Il y a donc lieu de faire droit à la demande du syndicat des copropriétaires et de condamner [D] [Y] à procéder à la remise dans leur état antérieur des lieux par la dépose de la clôture installée sur les parties communes de l’immeuble, dans un délai de trois mois à compter de la signification de la présente décision.
Afin de garantir son exécution, l’obligation est assortie d’une astreinte provisoire de 100€ par jour de retard qui commencera à courir à l’expiration d’un délai de trois mois après la signification du présent jugement, et ce, pendant une durée de trois mois.
➢Sur les dépens et les frais irrépétibles
Aux termes de l’article 696 du Code de Procédure Civile, la partie perdante est condamnée aux dépens, à moins que le juge, par décision motivée, n’en mette la totalité ou une fraction à la charge de l’autre partie.
[D] [Y] qui succombe, supportera la charge des dépens de l’instance.
L’équité commande de condamner [D] [Y] à verser au syndicat des copropriétaires, la somme de 1.500 € au titre de l’article 700 du code de procédure civile.

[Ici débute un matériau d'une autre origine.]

/-! ### 02, 03: sense heads -/

/-- The commands that set a head up and read it (R86, R87, R88, R58, R66). A head that executes a new frame in a state that accepts the command answers
status 0 under the frame's sequence number, passes the frame on and changes only what the command names; nothing else of the block changes. -/
def Obligations.HeadSetUpCommands : Prop := ∀ (s : State) (place : Nat) (f : Frame) (h : Head), s.head place = h → HearsNew s place f →
  exec (.identify place f) s = .next (s.withHead place (h.said h f
    { status := 0, data := le 8 h.serial ++ le 1 h.cellCh ++ le 1 h.tempCh ++ le 2 h.lf ++ le 2 h.lr ++ le 2 h.lt ++ le 1 h.contract
        ++ le 1 (b2n (h.state = .initial) + 2 * b2n h.p.isSome + 4 * b2n (h.dW.isSome || h.dE.isSome)) ++ le 2 h.rBleed ++ le 2 h.groupDelay ++ le 2 0 })) ∧
  (h.state = .initial →
    exec (.openHead place f) s = .next (s.withHead place (h.said { h with wrapped := false } f { status := 0, data := le 1 opOpen }))) ∧
  (∀ p : Byte, h.state = .initial ∨ h.state = .enumerated → 1 ≤ p.toNat → p.toNat ≤ 64 →
    exec (.setPosition place f [p]) s
      = .next (s.withHead place (h.said { h with p := some p.toNat } f { status := 0, data := le 1 opSetPosition }))) ∧
  (∀ payload : Bytes, h.state = .initial ∨ h.state = .enumerated → payload.length = 4 →
    exec (.setDelay place f payload) s
      = .next (s.withHead place (h.said { h with dW := delayReg (fieldN payload 0 2), dE := delayReg (fieldN payload 2 2),
                                                 state := if h.p.isSome then .enumerated else h.state, delaySet := h.p.isSome } f
                                        { status := 0, data := le 1 opSetDelay }))) ∧
  (∀ payload : Bytes, h.state = .initial ∨ h.state = .enumerated → payload.length = 4 → 1 ≤ fieldN payload 0 1 → fieldN payload 0 1 ≤ 16 →
    exec (.configure place f payload) s
      = .next (s.withHead place (h.said { h with pendingCfg := some (fieldN payload 0 1, BitVec.ofNat 16 (fieldN payload 2 2)), changed := true } f
                                        { status := 0, data := le 1 opConfigure }))) ∧
  (h.state = .enumerated → h.wrapped = true →
    exec (.unwrap place f) s
      = .next (s.withHead place (h.said { h with unwrapAt := some (h.cycle + 2) } f { status := 0, data := le 1 opUnwrap }))) ∧
  exec (.readStatus place f) s = .next (s.withHead place (h.said { h with changed := false } f
    { status := 0, data := leI 2 h.die ++ le 2 h.flags ++ le 4 h.charErrors ++ le 2 h.missingSync ++ le 2 h.noFit ++ le 2 h.lastSwitches.toNat })) ∧
  exec (.restart place f [0x5A#8, 0xA5#8]) s = .next (s.withHead place (h.said
    { h.initial with missing := 0, charErrors := 0, missingSync := 0, noFit := 0, syncPort := none, sampled := false } f
    { status := 0, data := le 1 opRestart })) ∧
  (∀ payload : Bytes, 1 ≤ payload.length → payload.length ≤ 123 →
    exec (.echo place f payload) s = .next (s.withHead place (h.said h f { status := 0, data := payload })))

/-- The commands that move a head's bleed switches and its tests (R86, R90, R91, R92, R247), carried out by an enumerated head with no test running and a
payload in range; a TEST-REF sent in ISOLATED or SERVICE also tells the tap monitor how long the head's readings are its reference's (R92). -/
def Obligations.HeadBleedAndTestCommands : Prop := ∀ (s : State) (place : Nat) (f : Frame) (h : Head), s.head place = h → HearsNew s place f →
  exec (.bleedOff place f) s
    = .next (s.withHead place (h.said { h with switches := 0, slots := [] } f { status := 0, data := le 1 opBleedOff })) ∧
  (h.state = .enumerated →
    (∀ (payload : Bytes) (b : BleedSlot), payload.length = 6 →
      b = { start := fieldN payload 0 2, mask := BitVec.ofNat 16 (fieldN payload 2 2), len := fieldN payload 4 1, continuous := fieldN payload 5 1 = 1 } →
      1 ≤ b.len → b.len ≤ 100 → fieldN payload 5 1 ≤ 1 → b.mask.toNat < 2 ^ h.n → h.refuses b.mask b.continuous = false →
      exec (.bleedSlot place f payload) s = .next (s.withHead place (h.said
        { h with slots := h.slots.filter (fun o => !o.overlaps b) ++ [b] } f { status := 0, data := le 1 opBleedSlot }))) ∧
    (h.testing = false →
      (∀ tap k : Byte, tap.toNat ≤ h.n → 1 ≤ k.toNat → k.toNat ≤ 8 →
        exec (.owTest place f [tap, k]) s = .next (s.withHead place (h.said
          { h with owTest := some { tap := tap.toNat, k := k.toNat, cr := h.cycle } } f { status := 0, data := le 1 opOwTest }))) ∧
      (∀ cell m : Byte, 1 ≤ cell.toNat → cell.toNat ≤ h.n → 1 ≤ m.toNat → m.toNat ≤ 20 →
        exec (.switchTest place f [cell, m]) s = .next (s.withHead place (h.said
          { h with swTest := some { cell := cell.toNat, m := m.toNat, cr := h.cycle }, slots := [] } f { status := 0, data := le 1 opSwitchTest }))) ∧
      (∀ (n : Byte) (u : State), 1 ≤ n.toNat → n.toNat ≤ 16 →
        u = s.withHead place (h.said { h with refCycles := n.toNat } f { status := 0, data := le 1 opTestRef }) →
        (s.maySend opTestRef = false ∨ h.p = none → exec (.testRef place f [n]) s = .next u) ∧
        (∀ p, s.maySend opTestRef = true → h.p = some p →
          exec (.testRef place f [n]) s
            = .next { u with tap := { s.tap with refUntil := Tab.put s.tap.refUntil p (s.ahead n.toNat),
                                                 refBad := Tab.drop s.tap.refBad p } }))))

➢Sur l’exécution provisoire
Il convient de rappeler que conformément à l’article 514 du code de procédure civile applicable en l’espèce, l’exécution provisoire est de droit et aucun motif ne permet de l’écarter.
PAR CES MOTIFS
Le tribunal, statuant publiquement, par jugement contradictoire et en premier ressort, mis à disposition au greffe ;
CONDAMNE [D] [Y] à procéder à la remise en état de son jardin par la dépose de la clôture grillagée installée sur les parties communes de l’immeuble, sous le contrôle du syndic, dans un délai de TROIS MOIS à compter de la signification de la présente décision ;
DIT qu’à défaut d’exécution dans ce délai, [D] [Y] sera tenu de payer au syndicat des copropriétaires de la [Adresse 5] [Adresse 6], une astreinte de 100€ par jour de retard et ce, pendant une durée de trois mois,
CONDAMNE [D] [Y] à verser au syndicat des copropriétaires de la [Adresse 8], représenté son syndic en exercice, la SARL ROUXEL & RIPOLL, la somme de 1.500 € sur le fondement de l’article 700 du code de procédure civile ;
CONDAMNE [D] [Y] aux dépens ;
REJETTE toute demande plus ample ou contraire ;
RAPPELLE que l’exécution provisoire est de droit.
LA GREFFIERE LA PRESIDENTE
En conséquence, la République française mande et ordonne à tous commissaires de justice, sur ce requis, de mettre la présente décision à exécution, aux procureurs généraux et procureurs de la République près les tribunaux judiciaires d’y tenir la main, à tous commandants et officiers de la force publique de prêter main-forte lorsqu’ils en seront légalement requis.
En foi de quoi la minute des présentes a été signée électroniquement par le président et par le greffier.